# To do
Please print every record below exactly as it reads.

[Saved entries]

theorem State.imgReason_within {M : Nat} {s₀ s : State} (h : Within M s₀ s) (k : Covers M State.imgReason_touch)
    (reason : Nat) :
    Within M s₀ (State.imgReason s reason) := by
  simp only [State.imgReason_touch, covers_union] at k
  obtain ⟨k0, k1, _⟩ := k
  unfold State.imgReason
  repeat' first
    | with_reducible assumption | with_reducible exact .refl _ _ | with_reducible apply State.wr_within
    | with_reducible apply State.emit_within | with_reducible exact may_row (by with_reducible assumption)

/-- What `State.startImg` may write. -/
def State.startImg_touch : Nat :=
  union [Row.SEC_IMG_STAT_BUSY.bit, Row.SEC_IMG_STAT_PROGRESS.bit, State.askDma_touch, State.onImage_touch]

theorem State.startImg_within {M : Nat} {s₀ s : State} (h : Within M s₀ s) (k : Covers M State.startImg_touch)
    (c : ImgCmd) :
    Within M s₀ (State.startImg s c) := by
  simp only [State.startImg_touch, covers_union] at k
  obtain ⟨k0, k1, k2, k3, _⟩ := k
  unfold State.startImg
  repeat' first
    | with_reducible assumption | with_reducible exact .refl _ _ | with_reducible apply State.askDma_within
    | with_reducible apply State.onImage_within | with_reducible apply State.wr_within
    | with_reducible apply State.when_within | with_reducible apply State.wrb_within
    | with_reducible exact may_row (by with_reducible assumption) | intro _

/-- What `State.endFetch` may write. -/
def State.endFetch_touch : Nat :=
  union [State.endDma_touch]

theorem State.endFetch_within {M : Nat} {s₀ s : State} (h : Within M s₀ s) (k : Covers M State.endFetch_touch) :
    Within M s₀ (State.endFetch s) := by
  simp only [State.endFetch_touch, covers_union] at k
  obtain ⟨k0, _⟩ := k
  unfold State.endFetch
  repeat' first
    | with_reducible assumption | with_reducible exact .refl _ _ | with_reducible apply State.endDma_within
    | with_reducible apply State.when_within | intro _

/-- What `State.endImg` may write. -/
def State.endImg_touch : Nat :=
  union [Row.SEC_IMG_STAT_BUSY.bit, State.ring_touch, State.onImage_touch, State.endFetch_touch]

theorem State.endImg_within {M : Nat} {s₀ s : State} (h : Within M s₀ s) (k : Covers M State.endImg_touch) :
    Within M s₀ (State.endImg s) := by
  simp only [State.endImg_touch, covers_union] at k
  obtain ⟨k0, k1, k2, k3, _⟩ := k
  unfold State.endImg
  repeat' first
    | with_reducible assumption | with_reducible exact .refl _ _ | with_reducible apply State.ring_within
    | with_reducible apply State.onImage_within | with_reducible apply State.endFetch_within
    | with_reducible apply State.wrb_within | with_reducible exact may_row (by with_reducible assumption)

/-- What `State.unstage` may write. -/
def State.unstage_touch : Nat :=
  union [Row.SEC_IMG_STAT_SCOPE.bit, Row.SEC_IMG_STAT_STAGED.bit, State.onImage_touch]

theorem State.unstage_within {M : Nat} {s₀ s : State} (h : Within M s₀ s) (k : Covers M State.unstage_touch) :
    Within M s₀ (State.unstage s) := by
  simp only [State.unstage_touch, covers_union] at k
  obtain ⟨k0, k1, k2, _⟩ := k
  unfold State.unstage
  repeat' first
    | with_reducible assumption | with_reducible exact .refl _ _ | with_reducible apply State.onImage_within
    | with_reducible apply State.wr_within | with_reducible apply State.wrb_within
    | with_reducible exact may_row (by with_reducible assumption)

/-- What `State.loadVerify` may write. -/
def State.loadVerify_touch : Nat :=
  union [State.refuseImg_touch, State.startImg_touch, State.unstage_touch]

theorem State.loadVerify_within {M : Nat} {s₀ s : State} (h : Within M s₀ s) (k : Covers M State.loadVerify_touch) :
    Within M s₀ (State.loadVerify s) := by
  simp only [State.loadVerify_touch, covers_union] at k
  obtain ⟨k0, k1, k2, _⟩ := k
  unfold State.loadVerify
  repeat' first
    | with_reducible assumption | with_reducible exact .refl _ _ | with_reducible apply State.refuseImg_within
    | with_reducible apply State.startImg_within | with_reducible apply State.unstage_within | split

/-- What `execLoadVerify` may write. -/
def execLoadVerify_touch : Nat :=
  union [State.loadVerify_touch, State.begin_touch]

theorem execLoadVerify_within {M : Nat} (s : State) (k : Covers M execLoadVerify_touch) (req : Req) :
    Answered M s (execLoadVerify req s) := by
  simp only [execLoadVerify_touch, covers_union] at k
  obtain ⟨k0, k1, _⟩ := k
  unfold execLoadVerify
  repeat' first
    | apply answered_next | with_reducible assumption | with_reducible exact .refl _ _
    | with_reducible apply State.viaSec_within | with_reducible apply State.loadVerify_within
    | with_reducible apply State.begin_within | intro _

/-- What `State.stageImage` may write. -/
def State.stageImage_touch : Nat :=
  union [Row.SEC_IMG_STAT_PROGRESS.bit, Row.SEC_IMG_STAT_SCOPE.bit, Row.SEC_IMG_STAT_STAGED.bit,
    State.onImage_touch]

theorem State.stageImage_within {M : Nat} {s₀ s : State} (h : Within M s₀ s) (k : Covers M State.stageImage_touch)
    (i : Image) :
    Within M s₀ (State.stageImage s i) := by
  simp only [State.stageImage_touch, covers_union] at k
  obtain ⟨k0, k1, k2, k3, _⟩ := k
  unfold State.stageImage
  repeat' first
    | with_reducible assumption | with_reducible exact .refl _ _ | with_reducible apply State.onImage_within
    | with_reducible apply State.wr_within | with_reducible apply State.wrb_within
    | with_reducible exact may_row (by with_reducible assumption)

/-- What `State.loadVerified` may write. -/
def State.loadVerified_touch : Nat :=
  union [State.endImg_touch, State.stageImage_touch, State.imgReason_touch]

theorem State.loadVerified_within {M : Nat} {s₀ s : State} (h : Within M s₀ s)
    (k : Covers M State.loadVerified_touch) (a0 : Option Image) :
    Within M s₀ (State.loadVerified s a0) := by
  simp only [State.loadVerified_touch, covers_union] at k
  obtain ⟨k0, k1, k2, _⟩ := k
  unfold State.loadVerified
  dsimp only
  repeat' first
    | with_reducible assumption | with_reducible exact .refl _ _ | with_reducible apply State.endImg_within
    | with_reducible apply State.stageImage_within | with_reducible apply State.imgReason_within
    | with_reducible exact may_row (by with_reducible assumption) | split

/-- What `execLoadVerifyDone` may write. -/
def execLoadVerifyDone_touch : Nat :=
  union [State.loadVerified_touch, State.begin_touch]

theorem execLoadVerifyDone_within {M : Nat} (s : State) (k : Covers M execLoadVerifyDone_touch) (img : Option Image) :
    Answered M s (execLoadVerifyDone img s) := by
  simp only [execLoadVerifyDone_touch, covers_union] at k
  obtain ⟨k0, k1, _⟩ := k
  unfold execLoadVerifyDone
  dsimp only
  repeat' first
    | apply answered_next | with_reducible assumption | with_reducible exact .refl _ _
    | with_reducible apply State.loadVerified_within | with_reducible apply State.begin_within | split

/-- What `State.refetchFailed` may write. -/
def State.refetchFailed_touch : Nat :=
  union [Row.SEC_IMG_STAT_REASON.bit, State.refuseImg_touch]

theorem State.refetchFailed_within {M : Nat} {s₀ s : State} (h : Within M s₀ s)
    (k : Covers M State.refetchFailed_touch) :
    Within M s₀ (State.refetchFailed s) := by
  simp only [State.refetchFailed_touch, covers_union] at k
  obtain ⟨k0, k1, _⟩ := k
  unfold State.refetchFailed
  repeat' first
    | with_reducible assumption | with_reducible exact .refl _ _ | with_reducible apply State.refuseImg_within
    | with_reducible apply State.wr_within | with_reducible exact may_row (by with_reducible assumption)

/-- What `State.runStaged` may write. -/
def State.runStaged_touch : Nat :=
  union [State.onImage_touch, State.showImage_touch, State.unstage_touch]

# Response
theorem State.imgReason_within {M : Nat} {s₀ s : State} (h : Within M s₀ s) (k : Covers M State.imgReason_touch)
    (reason : Nat) :
    Within M s₀ (State.imgReason s reason) := by
  simp only [State.imgReason_touch, covers_union] at k
  obtain ⟨k0, k1, _⟩ := k
  unfold State.imgReason
  repeat' first
    | with_reducible assumption | with_reducible exact .refl _ _ | with_reducible apply State.wr_within
    | with_reducible apply State.emit_within | with_reducible exact may_row (by with_reducible assumption)

/-- What `State.startImg` may write. -/
def State.startImg_touch : Nat :=
  union [Row.SEC_IMG_STAT_BUSY.bit, Row.SEC_IMG_STAT_PROGRESS.bit, State.askDma_touch, State.onImage_touch]

theorem State.startImg_within {M : Nat} {s₀ s : State} (h : Within M s₀ s) (k : Covers M State.startImg_touch)
    (c : ImgCmd) :
    Within M s₀ (State.startImg s c) := by
  simp only [State.startImg_touch, covers_union] at k
  obtain ⟨k0, k1, k2, k3, _⟩ := k
  unfold State.startImg
  repeat' first
    | with_reducible assumption | with_reducible exact .refl _ _ | with_reducible apply State.askDma_within
    | with_reducible apply State.onImage_within | with_reducible apply State.wr_within
    | with_reducible apply State.when_within | with_reducible apply State.wrb_within
    | with_reducible exact may_row (by with_reducible assumption) | intro _

/-- What `State.endFetch` may write. -/
def State.endFetch_touch : Nat :=
  union [State.endDma_touch]

theorem State.endFetch_within {M : Nat} {s₀ s : State} (h : Within M s₀ s) (k : Covers M State.endFetch_touch) :
    Within M s₀ (State.endFetch s) := by
  simp only [State.endFetch_touch, covers_union] at k
  obtain ⟨k0, _⟩ := k
  unfold State.endFetch
  repeat' first
    | with_reducible assumption | with_reducible exact .refl _ _ | with_reducible apply State.endDma_within
    | with_reducible apply State.when_within | intro _

/-- What `State.endImg` may write. -/
def State.endImg_touch : Nat :=
  union [Row.SEC_IMG_STAT_BUSY.bit, State.ring_touch, State.onImage_touch, State.endFetch_touch]

theorem State.endImg_within {M : Nat} {s₀ s : State} (h : Within M s₀ s) (k : Covers M State.endImg_touch) :
    Within M s₀ (State.endImg s) := by
  simp only [State.endImg_touch, covers_union] at k
  obtain ⟨k0, k1, k2, k3, _⟩ := k
  unfold State.endImg
  repeat' first
    | with_reducible assumption | with_reducible exact .refl _ _ | with_reducible apply State.ring_within
    | with_reducible apply State.onImage_within | with_reducible apply State.endFetch_within
    | with_reducible apply State.wrb_within | with_reducible exact may_row (by with_reducible assumption)

/-- What `State.unstage` may write. -/
def State.unstage_touch : Nat :=
  union [Row.SEC_IMG_STAT_SCOPE.bit, Row.SEC_IMG_STAT_STAGED.bit, State.onImage_touch]

theorem State.unstage_within {M : Nat} {s₀ s : State} (h : Within M s₀ s) (k : Covers M State.unstage_touch) :
    Within M s₀ (State.unstage s) := by
  simp only [State.unstage_touch, covers_union] at k
  obtain ⟨k0, k1, k2, _⟩ := k
  unfold State.unstage
  repeat' first
    | with_reducible assumption | with_reducible exact .refl _ _ | with_reducible apply State.onImage_within
    | with_reducible apply State.wr_within | with_reducible apply State.wrb_within
    | with_reducible exact may_row (by with_reducible assumption)

/-- What `State.loadVerify` may write. -/
def State.loadVerify_touch : Nat :=
  union [State.refuseImg_touch, State.startImg_touch, State.unstage_touch]

theorem State.loadVerify_within {M : Nat} {s₀ s : State} (h : Within M s₀ s) (k : Covers M State.loadVerify_touch) :
    Within M s₀ (State.loadVerify s) := by
  simp only [State.loadVerify_touch, covers_union] at k
  obtain ⟨k0, k1, k2, _⟩ := k
  unfold State.loadVerify
  repeat' first
    | with_reducible assumption | with_reducible exact .refl _ _ | with_reducible apply State.refuseImg_within
    | with_reducible apply State.startImg_within | with_reducible apply State.unstage_within | split

/-- What `execLoadVerify` may write. -/
def execLoadVerify_touch : Nat :=
  union [State.loadVerify_touch, State.begin_touch]

theorem execLoadVerify_within {M : Nat} (s : State) (k : Covers M execLoadVerify_touch) (req : Req) :
    Answered M s (execLoadVerify req s) := by
  simp only [execLoadVerify_touch, covers_union] at k
  obtain ⟨k0, k1, _⟩ := k
  unfold execLoadVerify
  repeat' first
    | apply answered_next | with_reducible assumption | with_reducible exact .refl _ _
    | with_reducible apply State.viaSec_within | with_reducible apply State.loadVerify_within
    | with_reducible apply State.begin_within | intro _

/-- What `State.stageImage` may write. -/
def State.stageImage_touch : Nat :=
  union [Row.SEC_IMG_STAT_PROGRESS.bit, Row.SEC_IMG_STAT_SCOPE.bit, Row.SEC_IMG_STAT_STAGED.bit,
    State.onImage_touch]

theorem State.stageImage_within {M : Nat} {s₀ s : State} (h : Within M s₀ s) (k : Covers M State.stageImage_touch)
    (i : Image) :
    Within M s₀ (State.stageImage s i) := by
  simp only [State.stageImage_touch, covers_union] at k
  obtain ⟨k0, k1, k2, k3, _⟩ := k
  unfold State.stageImage
  repeat' first
    | with_reducible assumption | with_reducible exact .refl _ _ | with_reducible apply State.onImage_within
    | with_reducible apply State.wr_within | with_reducible apply State.wrb_within
    | with_reducible exact may_row (by with_reducible assumption)

/-- What `State.loadVerified` may write. -/
def State.loadVerified_touch : Nat :=
  union [State.endImg_touch, State.stageImage_touch, State.imgReason_touch]

theorem State.loadVerified_within {M : Nat} {s₀ s : State} (h : Within M s₀ s)
    (k : Covers M State.loadVerified_touch) (a0 : Option Image) :
    Within M s₀ (State.loadVerified s a0) := by
  simp only [State.loadVerified_touch, covers_union] at k
  obtain ⟨k0, k1, k2, _⟩ := k
  unfold State.loadVerified
  dsimp only
  repeat' first
    | with_reducible assumption | with_reducible exact .refl _ _ | with_reducible apply State.endImg_within
    | with_reducible apply State.stageImage_within | with_reducible apply State.imgReason_within
    | with_reducible exact may_row (by with_reducible assumption) | split

/-- What `execLoadVerifyDone` may write. -/
def execLoadVerifyDone_touch : Nat :=
  union [State.loadVerified_touch, State.begin_touch]

theorem execLoadVerifyDone_within {M : Nat} (s : State) (k : Covers M execLoadVerifyDone_touch) (img : Option Image) :
    Answered M s (execLoadVerifyDone img s) := by
  simp only [execLoadVerifyDone_touch, covers_union] at k
  obtain ⟨k0, k1, _⟩ := k
  unfold execLoadVerifyDone
  dsimp only
  repeat' first
    | apply answered_next | with_reducible assumption | with_reducible exact .refl _ _
    | with_reducible apply State.loadVerified_within | with_reducible apply State.begin_within | split

/-- What `State.refetchFailed` may write. -/
def State.refetchFailed_touch : Nat :=
  union [Row.SEC_IMG_STAT_REASON.bit, State.refuseImg_touch]

theorem State.refetchFailed_within {M : Nat} {s₀ s : State} (h : Within M s₀ s)
    (k : Covers M State.refetchFailed_touch) :
    Within M s₀ (State.refetchFailed s) := by
  simp only [State.refetchFailed_touch, covers_union] at k
  obtain ⟨k0, k1, _⟩ := k
  unfold State.refetchFailed
  repeat' first
    | with_reducible assumption | with_reducible exact .refl _ _ | with_reducible apply State.refuseImg_within
    | with_reducible apply State.wr_within | with_reducible exact may_row (by with_reducible assumption)

/-- What `State.runStaged` may write. -/
def State.runStaged_touch : Nat :=
  union [State.onImage_touch, State.showImage_touch, State.unstage_touch]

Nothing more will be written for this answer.